» **Given records**
********

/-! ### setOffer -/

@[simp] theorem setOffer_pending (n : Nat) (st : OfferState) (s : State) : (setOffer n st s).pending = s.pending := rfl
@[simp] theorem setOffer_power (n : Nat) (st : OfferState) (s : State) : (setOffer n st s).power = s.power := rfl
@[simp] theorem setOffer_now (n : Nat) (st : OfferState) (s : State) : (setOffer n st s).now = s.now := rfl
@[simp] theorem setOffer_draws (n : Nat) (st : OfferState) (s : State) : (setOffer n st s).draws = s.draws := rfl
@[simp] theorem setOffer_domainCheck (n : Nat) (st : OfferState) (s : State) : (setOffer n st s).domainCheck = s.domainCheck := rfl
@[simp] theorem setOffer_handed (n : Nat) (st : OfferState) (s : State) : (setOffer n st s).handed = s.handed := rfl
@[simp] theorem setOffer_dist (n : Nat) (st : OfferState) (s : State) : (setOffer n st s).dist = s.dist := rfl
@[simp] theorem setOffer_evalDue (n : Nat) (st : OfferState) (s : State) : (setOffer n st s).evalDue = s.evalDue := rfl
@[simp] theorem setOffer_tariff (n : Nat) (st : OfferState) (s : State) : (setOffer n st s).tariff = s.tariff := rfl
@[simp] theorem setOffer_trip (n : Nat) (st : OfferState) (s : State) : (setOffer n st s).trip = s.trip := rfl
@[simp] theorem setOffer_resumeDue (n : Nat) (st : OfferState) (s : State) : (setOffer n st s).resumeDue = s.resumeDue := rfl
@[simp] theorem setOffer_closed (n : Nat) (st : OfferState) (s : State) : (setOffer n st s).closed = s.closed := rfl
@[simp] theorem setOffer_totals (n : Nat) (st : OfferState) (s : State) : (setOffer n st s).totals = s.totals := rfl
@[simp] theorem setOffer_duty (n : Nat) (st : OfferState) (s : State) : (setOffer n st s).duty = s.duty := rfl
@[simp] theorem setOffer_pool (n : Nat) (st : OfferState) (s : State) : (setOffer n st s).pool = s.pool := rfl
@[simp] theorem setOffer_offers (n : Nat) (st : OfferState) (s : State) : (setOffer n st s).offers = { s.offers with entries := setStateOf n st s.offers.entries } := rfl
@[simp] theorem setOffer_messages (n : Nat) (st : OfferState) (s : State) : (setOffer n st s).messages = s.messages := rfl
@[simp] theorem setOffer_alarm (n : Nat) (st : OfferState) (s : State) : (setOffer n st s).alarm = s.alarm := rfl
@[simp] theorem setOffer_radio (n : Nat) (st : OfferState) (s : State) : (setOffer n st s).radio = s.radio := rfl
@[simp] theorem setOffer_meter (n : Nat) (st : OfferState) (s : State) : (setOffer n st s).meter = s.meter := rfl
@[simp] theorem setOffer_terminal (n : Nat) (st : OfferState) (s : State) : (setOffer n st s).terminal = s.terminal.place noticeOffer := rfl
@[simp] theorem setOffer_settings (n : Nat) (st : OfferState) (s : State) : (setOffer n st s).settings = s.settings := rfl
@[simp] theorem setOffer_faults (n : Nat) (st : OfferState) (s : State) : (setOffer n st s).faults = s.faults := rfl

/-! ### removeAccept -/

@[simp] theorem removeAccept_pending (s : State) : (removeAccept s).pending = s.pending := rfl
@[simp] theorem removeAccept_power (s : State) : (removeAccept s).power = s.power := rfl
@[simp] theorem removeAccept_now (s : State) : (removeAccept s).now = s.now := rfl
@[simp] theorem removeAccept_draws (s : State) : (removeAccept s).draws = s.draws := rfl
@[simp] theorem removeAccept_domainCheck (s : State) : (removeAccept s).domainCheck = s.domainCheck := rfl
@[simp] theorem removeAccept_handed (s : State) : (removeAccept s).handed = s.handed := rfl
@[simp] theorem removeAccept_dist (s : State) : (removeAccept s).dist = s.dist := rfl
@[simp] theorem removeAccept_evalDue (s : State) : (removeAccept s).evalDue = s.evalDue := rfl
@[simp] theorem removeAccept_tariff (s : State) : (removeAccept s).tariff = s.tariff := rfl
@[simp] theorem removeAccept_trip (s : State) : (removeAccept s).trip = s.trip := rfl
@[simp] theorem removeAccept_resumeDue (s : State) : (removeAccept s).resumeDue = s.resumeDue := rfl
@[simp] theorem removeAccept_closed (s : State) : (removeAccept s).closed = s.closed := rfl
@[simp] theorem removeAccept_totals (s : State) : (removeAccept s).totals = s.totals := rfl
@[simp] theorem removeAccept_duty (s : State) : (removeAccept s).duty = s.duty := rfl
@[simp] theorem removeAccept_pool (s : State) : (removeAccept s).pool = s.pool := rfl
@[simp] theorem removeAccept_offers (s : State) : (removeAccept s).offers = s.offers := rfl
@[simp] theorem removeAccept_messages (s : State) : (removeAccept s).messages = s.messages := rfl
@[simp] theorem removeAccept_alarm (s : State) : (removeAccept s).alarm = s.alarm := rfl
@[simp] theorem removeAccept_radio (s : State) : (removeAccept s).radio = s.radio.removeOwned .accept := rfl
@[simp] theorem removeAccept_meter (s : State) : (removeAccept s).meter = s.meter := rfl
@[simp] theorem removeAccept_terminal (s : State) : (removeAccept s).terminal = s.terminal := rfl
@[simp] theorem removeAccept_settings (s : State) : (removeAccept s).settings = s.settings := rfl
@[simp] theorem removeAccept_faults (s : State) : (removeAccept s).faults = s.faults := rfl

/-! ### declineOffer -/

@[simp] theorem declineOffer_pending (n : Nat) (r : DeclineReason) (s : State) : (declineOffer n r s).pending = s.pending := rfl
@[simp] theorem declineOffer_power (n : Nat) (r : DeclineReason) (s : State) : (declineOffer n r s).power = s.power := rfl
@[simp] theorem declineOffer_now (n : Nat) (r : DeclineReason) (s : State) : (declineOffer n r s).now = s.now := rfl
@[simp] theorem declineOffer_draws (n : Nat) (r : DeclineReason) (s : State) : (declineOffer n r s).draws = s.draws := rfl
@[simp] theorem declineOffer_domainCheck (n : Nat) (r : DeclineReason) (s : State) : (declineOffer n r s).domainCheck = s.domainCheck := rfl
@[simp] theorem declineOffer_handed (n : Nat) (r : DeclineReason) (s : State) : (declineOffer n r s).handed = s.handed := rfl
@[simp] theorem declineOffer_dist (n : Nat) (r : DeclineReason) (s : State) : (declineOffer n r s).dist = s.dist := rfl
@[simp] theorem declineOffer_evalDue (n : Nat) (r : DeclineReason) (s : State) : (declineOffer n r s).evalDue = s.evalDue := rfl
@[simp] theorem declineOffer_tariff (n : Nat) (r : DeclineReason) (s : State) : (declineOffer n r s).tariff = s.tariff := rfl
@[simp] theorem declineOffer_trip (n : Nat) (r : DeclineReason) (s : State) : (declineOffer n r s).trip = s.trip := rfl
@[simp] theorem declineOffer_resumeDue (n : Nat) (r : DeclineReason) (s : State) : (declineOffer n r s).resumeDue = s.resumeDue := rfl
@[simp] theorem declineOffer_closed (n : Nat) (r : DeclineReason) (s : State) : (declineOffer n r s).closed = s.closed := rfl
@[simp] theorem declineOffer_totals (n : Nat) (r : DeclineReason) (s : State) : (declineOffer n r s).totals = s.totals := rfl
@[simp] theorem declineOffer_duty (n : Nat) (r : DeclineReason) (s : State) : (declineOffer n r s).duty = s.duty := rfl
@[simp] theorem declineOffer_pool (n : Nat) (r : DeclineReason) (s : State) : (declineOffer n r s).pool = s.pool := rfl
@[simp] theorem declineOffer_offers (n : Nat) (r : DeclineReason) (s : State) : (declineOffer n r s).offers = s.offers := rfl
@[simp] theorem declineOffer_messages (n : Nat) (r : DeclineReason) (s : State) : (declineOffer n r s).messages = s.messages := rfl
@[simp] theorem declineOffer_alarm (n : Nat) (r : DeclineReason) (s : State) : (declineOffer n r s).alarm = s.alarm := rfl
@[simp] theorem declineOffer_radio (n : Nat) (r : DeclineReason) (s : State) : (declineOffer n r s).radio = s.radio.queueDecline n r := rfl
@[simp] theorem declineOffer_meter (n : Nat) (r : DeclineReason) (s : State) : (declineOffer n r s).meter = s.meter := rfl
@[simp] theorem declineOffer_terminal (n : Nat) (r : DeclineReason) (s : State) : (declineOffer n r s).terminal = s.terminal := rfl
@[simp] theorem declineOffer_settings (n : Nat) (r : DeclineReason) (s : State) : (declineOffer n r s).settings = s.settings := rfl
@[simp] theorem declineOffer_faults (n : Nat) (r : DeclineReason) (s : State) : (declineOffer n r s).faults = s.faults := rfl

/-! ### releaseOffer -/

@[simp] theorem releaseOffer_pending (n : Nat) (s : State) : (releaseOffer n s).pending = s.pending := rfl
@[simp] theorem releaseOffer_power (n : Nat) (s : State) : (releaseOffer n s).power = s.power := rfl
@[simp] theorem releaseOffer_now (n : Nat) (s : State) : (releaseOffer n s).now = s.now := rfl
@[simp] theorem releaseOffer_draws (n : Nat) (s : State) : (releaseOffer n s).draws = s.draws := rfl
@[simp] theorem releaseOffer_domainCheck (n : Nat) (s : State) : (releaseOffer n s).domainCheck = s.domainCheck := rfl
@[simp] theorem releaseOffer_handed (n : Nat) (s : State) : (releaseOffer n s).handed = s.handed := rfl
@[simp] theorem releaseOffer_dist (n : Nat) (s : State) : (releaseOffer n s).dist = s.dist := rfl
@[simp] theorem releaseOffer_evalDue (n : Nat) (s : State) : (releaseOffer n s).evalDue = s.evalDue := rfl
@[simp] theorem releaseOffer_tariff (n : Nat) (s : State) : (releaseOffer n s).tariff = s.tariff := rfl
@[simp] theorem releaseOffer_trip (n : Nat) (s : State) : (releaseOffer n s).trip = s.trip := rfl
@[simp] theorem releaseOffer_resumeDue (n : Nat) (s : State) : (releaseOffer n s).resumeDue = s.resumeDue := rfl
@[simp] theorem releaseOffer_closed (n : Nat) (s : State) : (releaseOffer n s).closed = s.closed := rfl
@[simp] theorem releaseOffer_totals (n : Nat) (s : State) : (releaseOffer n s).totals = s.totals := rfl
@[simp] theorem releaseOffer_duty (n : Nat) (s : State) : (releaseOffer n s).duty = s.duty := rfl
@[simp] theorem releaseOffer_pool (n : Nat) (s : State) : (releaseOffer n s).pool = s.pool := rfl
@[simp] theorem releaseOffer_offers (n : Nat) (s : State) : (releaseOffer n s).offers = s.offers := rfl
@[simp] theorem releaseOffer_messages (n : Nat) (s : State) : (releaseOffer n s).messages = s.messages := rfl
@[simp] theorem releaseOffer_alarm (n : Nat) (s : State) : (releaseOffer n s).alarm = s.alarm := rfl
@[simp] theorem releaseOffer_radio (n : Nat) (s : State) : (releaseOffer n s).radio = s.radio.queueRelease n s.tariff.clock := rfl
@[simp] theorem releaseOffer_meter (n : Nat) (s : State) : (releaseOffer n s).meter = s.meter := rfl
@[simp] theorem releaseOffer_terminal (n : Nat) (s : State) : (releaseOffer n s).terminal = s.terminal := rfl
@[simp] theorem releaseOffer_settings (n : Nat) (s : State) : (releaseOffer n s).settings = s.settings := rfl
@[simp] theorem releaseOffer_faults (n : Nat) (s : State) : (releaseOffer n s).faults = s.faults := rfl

********

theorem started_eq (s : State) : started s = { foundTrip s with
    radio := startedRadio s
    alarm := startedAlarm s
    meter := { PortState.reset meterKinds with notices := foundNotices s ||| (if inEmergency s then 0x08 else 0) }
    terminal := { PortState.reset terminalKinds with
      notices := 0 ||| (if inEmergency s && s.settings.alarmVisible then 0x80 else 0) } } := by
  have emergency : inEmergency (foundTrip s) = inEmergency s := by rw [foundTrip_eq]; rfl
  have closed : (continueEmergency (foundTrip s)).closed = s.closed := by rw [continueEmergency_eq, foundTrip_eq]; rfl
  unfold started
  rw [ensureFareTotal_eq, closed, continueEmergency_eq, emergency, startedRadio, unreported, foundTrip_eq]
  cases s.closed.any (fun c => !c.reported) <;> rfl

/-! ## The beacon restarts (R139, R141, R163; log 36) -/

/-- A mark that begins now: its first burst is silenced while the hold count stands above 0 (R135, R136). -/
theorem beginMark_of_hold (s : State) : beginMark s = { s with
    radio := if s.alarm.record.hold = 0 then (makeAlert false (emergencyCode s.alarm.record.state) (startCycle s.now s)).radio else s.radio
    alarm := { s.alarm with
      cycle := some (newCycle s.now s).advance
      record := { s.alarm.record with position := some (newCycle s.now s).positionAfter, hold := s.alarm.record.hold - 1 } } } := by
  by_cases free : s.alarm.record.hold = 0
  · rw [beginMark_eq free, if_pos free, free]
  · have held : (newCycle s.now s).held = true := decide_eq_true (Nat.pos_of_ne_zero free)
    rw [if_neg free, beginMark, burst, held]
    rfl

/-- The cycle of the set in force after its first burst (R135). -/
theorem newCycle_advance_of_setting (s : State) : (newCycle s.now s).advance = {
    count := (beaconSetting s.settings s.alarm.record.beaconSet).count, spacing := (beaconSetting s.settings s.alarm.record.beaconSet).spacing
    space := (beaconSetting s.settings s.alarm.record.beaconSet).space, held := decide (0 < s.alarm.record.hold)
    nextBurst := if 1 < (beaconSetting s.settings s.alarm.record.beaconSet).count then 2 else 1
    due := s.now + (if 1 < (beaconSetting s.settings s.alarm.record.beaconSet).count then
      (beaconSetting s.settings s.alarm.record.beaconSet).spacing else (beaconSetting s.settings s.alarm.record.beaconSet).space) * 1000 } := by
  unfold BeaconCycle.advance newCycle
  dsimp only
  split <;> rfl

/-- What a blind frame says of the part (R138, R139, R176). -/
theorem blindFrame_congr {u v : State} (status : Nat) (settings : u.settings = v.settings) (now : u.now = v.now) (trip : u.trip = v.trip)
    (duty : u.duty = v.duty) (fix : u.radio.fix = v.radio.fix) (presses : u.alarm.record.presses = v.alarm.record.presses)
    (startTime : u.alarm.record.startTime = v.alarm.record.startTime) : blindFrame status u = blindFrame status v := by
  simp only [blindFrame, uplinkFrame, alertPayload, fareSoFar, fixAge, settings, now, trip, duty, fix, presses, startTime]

********

» **What you are asked to do**
All that belongs in the answer is the run of lines above from the line containing "have emergency : inEmergency" through the line containing "startedRadio, unreported, foundTrip_eq]", exactly as written.

» **Written answer**
  have emergency : inEmergency (foundTrip s) = inEmergency s := by rw [foundTrip_eq]; rfl
  have closed : (continueEmergency (foundTrip s)).closed = s.closed := by rw [continueEmergency_eq, foundTrip_eq]; rfl
  unfold started
  rw [ensureFareTotal_eq, closed, continueEmergency_eq, emergency, startedRadio, unreported, foundTrip_eq]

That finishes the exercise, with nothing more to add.